Assigned task → Lines with the word "getElem" are the answer; copy each of them from the data below.

[Recorded data]
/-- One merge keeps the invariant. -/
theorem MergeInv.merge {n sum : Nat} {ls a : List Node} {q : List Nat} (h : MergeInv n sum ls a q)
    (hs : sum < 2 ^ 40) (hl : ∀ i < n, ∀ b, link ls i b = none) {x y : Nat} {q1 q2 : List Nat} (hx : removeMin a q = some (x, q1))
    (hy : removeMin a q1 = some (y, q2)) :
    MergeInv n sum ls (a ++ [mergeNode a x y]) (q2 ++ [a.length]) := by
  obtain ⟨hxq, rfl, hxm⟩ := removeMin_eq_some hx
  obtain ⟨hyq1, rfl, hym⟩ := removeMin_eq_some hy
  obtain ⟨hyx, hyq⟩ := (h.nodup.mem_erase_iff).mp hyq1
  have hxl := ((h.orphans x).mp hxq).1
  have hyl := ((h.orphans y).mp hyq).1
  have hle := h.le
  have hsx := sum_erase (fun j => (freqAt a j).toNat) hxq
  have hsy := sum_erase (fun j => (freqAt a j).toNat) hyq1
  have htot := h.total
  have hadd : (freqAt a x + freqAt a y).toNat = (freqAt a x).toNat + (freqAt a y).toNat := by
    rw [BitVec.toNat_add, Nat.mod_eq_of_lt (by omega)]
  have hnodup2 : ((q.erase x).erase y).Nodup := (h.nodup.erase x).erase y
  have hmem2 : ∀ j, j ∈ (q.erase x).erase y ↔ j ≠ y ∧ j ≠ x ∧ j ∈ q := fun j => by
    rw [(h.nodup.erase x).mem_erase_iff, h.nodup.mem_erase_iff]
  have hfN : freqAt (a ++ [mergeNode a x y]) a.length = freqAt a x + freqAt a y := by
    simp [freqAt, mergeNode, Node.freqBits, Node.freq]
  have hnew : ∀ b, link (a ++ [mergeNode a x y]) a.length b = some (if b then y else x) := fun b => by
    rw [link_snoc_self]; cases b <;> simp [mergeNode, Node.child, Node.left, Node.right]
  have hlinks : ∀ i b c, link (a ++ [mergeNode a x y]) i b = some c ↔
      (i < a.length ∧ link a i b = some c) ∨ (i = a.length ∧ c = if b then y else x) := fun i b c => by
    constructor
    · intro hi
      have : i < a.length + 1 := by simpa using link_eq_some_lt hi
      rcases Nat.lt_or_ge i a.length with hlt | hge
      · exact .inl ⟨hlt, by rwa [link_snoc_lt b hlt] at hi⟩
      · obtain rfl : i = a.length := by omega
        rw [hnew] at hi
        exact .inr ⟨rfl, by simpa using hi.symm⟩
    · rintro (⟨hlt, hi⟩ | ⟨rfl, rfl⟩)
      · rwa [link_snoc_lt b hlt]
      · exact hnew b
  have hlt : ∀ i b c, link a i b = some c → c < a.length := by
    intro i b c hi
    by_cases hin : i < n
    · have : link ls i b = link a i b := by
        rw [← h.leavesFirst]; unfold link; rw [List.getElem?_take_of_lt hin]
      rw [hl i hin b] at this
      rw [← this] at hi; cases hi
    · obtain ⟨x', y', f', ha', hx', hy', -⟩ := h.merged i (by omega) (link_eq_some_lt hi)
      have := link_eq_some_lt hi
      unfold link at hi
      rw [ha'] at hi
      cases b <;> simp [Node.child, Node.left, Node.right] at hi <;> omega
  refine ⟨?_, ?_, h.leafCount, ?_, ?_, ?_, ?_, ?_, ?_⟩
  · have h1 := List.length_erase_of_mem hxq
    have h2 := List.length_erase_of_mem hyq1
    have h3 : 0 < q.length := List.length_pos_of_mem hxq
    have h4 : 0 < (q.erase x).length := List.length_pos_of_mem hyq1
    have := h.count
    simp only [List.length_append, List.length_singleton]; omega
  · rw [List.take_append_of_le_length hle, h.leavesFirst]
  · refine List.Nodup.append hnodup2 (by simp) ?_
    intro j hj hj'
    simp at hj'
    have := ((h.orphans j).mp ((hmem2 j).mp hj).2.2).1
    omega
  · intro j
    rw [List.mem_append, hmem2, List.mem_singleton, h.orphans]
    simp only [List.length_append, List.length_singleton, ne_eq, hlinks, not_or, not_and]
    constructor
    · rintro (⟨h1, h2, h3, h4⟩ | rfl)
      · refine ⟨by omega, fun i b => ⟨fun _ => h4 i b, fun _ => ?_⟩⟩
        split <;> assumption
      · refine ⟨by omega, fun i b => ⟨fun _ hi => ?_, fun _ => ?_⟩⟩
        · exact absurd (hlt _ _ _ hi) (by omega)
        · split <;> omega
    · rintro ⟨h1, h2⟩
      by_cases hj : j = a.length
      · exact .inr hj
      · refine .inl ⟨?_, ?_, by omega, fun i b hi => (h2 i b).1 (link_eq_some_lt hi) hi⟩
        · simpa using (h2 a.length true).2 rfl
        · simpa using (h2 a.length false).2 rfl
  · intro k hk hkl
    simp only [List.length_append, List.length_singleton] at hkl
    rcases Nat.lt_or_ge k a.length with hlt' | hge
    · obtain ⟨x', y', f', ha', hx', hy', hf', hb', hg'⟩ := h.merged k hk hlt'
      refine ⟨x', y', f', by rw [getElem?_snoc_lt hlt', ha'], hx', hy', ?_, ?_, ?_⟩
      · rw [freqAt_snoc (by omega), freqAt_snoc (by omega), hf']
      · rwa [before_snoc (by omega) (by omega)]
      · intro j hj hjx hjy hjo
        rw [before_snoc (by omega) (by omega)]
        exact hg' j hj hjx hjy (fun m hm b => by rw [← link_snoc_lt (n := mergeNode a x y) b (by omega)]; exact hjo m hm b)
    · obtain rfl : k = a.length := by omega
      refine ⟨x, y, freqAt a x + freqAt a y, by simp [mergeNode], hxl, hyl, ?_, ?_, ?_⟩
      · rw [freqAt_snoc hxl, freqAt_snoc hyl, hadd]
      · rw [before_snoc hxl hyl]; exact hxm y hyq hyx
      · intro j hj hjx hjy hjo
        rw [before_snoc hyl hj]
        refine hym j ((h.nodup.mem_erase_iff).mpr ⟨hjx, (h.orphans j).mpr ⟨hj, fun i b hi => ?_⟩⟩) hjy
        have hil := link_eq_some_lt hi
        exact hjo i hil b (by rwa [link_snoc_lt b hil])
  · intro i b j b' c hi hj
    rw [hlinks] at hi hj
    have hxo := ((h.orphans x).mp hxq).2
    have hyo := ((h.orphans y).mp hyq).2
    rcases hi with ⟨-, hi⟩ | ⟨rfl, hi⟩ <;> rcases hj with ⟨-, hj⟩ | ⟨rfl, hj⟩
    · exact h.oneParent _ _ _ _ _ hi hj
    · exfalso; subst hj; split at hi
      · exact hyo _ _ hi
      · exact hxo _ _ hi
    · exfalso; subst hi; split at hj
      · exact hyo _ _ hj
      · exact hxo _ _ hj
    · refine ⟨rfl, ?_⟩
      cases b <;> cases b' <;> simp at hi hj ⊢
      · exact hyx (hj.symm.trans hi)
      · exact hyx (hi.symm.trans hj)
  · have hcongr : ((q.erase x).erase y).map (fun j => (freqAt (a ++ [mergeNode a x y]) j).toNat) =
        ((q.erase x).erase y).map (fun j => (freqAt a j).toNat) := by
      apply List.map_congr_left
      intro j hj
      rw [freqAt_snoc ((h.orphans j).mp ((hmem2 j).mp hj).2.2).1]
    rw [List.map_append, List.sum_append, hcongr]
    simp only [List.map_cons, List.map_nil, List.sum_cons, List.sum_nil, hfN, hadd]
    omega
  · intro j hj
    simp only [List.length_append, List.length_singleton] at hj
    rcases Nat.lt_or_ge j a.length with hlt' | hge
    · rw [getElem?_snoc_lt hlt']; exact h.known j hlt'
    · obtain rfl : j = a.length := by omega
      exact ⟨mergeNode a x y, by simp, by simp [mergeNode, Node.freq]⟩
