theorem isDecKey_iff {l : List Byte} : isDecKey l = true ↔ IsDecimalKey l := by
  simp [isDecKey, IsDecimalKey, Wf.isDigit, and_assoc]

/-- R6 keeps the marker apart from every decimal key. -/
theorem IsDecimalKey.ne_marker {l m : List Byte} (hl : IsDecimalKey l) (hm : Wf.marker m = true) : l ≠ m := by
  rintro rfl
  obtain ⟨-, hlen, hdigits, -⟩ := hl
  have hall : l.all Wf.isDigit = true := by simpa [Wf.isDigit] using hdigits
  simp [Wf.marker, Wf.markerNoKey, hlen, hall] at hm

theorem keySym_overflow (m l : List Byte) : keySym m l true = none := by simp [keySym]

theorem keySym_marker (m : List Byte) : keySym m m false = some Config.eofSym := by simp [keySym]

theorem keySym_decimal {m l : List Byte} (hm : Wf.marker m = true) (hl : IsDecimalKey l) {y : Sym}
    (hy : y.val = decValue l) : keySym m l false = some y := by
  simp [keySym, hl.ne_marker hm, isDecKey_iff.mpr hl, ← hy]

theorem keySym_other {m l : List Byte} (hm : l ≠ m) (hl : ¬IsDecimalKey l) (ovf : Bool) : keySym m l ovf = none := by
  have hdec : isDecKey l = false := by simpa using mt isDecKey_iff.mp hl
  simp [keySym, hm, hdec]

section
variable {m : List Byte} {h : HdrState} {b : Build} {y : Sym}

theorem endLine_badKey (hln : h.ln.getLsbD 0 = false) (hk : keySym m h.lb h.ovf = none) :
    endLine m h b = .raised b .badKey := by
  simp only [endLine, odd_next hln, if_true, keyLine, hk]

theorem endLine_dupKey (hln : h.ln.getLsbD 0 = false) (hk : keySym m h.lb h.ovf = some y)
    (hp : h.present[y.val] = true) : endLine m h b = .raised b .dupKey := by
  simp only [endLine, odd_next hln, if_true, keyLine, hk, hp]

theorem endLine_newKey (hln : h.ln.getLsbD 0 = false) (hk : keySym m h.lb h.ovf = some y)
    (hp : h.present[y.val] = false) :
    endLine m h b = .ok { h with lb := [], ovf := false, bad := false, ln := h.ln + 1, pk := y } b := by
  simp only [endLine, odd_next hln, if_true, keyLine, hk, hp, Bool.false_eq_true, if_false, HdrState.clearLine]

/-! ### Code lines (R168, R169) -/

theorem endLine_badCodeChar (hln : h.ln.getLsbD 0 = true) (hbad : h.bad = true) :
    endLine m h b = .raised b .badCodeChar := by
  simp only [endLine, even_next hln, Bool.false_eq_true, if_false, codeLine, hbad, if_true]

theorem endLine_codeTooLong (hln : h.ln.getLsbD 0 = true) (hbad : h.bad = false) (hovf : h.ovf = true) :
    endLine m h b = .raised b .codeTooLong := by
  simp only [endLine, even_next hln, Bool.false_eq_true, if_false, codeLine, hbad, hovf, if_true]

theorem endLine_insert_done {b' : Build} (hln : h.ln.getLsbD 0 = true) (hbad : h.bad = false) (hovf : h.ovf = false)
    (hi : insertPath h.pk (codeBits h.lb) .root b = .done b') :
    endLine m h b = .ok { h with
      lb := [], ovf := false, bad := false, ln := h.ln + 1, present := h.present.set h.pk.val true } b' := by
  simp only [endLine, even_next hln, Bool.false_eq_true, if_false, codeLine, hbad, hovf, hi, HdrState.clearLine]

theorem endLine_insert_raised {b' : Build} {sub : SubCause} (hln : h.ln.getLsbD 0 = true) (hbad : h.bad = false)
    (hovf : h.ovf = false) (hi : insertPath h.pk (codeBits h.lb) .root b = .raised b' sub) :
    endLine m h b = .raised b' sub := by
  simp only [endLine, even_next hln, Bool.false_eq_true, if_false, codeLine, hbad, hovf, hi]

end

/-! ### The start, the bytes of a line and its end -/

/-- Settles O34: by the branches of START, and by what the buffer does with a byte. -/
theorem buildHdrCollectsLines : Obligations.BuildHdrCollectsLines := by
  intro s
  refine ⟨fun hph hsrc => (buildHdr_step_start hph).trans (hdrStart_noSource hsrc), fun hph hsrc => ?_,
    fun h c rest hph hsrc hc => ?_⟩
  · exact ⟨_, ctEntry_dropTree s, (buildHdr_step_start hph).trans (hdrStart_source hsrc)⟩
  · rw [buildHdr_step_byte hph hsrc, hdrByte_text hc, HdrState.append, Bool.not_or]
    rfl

Completed exercise →
        rw [← h.leavesFirst]; unfold link; rw [List.getElem?_take_of_lt hin]
      refine ⟨x', y', f', by rw [getElem?_snoc_lt hlt', ha'], hx', hy', ?_, ?_, ?_⟩
    · rw [getElem?_snoc_lt hlt']; exact h.known j hlt'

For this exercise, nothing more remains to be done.